- [WHAT TO DO]:
Each line that contains the word "RegCode" counts once; give the total for the records below and nothing else.

Items from a data source:
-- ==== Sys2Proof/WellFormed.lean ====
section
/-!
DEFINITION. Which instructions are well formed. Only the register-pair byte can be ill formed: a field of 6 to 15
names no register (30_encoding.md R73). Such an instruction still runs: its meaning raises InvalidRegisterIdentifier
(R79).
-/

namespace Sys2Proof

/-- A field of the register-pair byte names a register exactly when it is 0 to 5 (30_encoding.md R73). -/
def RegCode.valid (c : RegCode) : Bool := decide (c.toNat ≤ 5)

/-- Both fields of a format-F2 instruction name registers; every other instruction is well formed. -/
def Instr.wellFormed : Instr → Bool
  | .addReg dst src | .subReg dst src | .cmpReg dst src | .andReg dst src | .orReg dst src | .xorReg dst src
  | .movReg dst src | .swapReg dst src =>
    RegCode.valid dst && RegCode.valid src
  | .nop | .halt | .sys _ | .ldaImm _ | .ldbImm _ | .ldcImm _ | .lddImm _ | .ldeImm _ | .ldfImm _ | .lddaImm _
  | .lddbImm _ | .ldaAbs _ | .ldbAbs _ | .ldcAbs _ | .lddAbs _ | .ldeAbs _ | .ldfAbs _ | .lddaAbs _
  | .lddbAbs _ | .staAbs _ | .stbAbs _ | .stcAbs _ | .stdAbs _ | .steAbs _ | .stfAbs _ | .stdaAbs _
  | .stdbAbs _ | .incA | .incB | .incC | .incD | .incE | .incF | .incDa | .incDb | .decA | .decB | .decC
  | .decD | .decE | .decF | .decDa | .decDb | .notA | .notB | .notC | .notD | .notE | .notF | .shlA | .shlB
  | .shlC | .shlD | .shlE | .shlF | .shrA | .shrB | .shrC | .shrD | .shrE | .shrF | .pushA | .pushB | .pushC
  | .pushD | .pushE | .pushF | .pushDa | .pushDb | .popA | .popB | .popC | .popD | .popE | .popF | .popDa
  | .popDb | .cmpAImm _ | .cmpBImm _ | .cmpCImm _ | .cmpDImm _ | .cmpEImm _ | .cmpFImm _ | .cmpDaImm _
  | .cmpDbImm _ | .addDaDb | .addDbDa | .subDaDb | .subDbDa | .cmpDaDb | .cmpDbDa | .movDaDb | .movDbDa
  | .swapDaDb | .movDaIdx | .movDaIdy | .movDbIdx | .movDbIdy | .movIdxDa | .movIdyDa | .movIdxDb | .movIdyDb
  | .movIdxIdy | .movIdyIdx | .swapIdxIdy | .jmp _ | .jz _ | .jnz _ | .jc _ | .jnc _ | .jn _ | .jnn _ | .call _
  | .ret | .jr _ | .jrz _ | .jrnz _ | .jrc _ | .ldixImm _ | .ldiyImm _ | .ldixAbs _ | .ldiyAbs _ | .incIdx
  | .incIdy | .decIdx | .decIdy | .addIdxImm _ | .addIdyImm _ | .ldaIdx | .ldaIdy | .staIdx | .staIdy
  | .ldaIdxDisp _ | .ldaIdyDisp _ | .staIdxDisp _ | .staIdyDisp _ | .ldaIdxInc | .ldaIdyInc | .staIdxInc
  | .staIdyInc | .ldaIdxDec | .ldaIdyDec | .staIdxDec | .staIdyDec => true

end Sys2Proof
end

- [RESULT FOR THIS TASK]:
2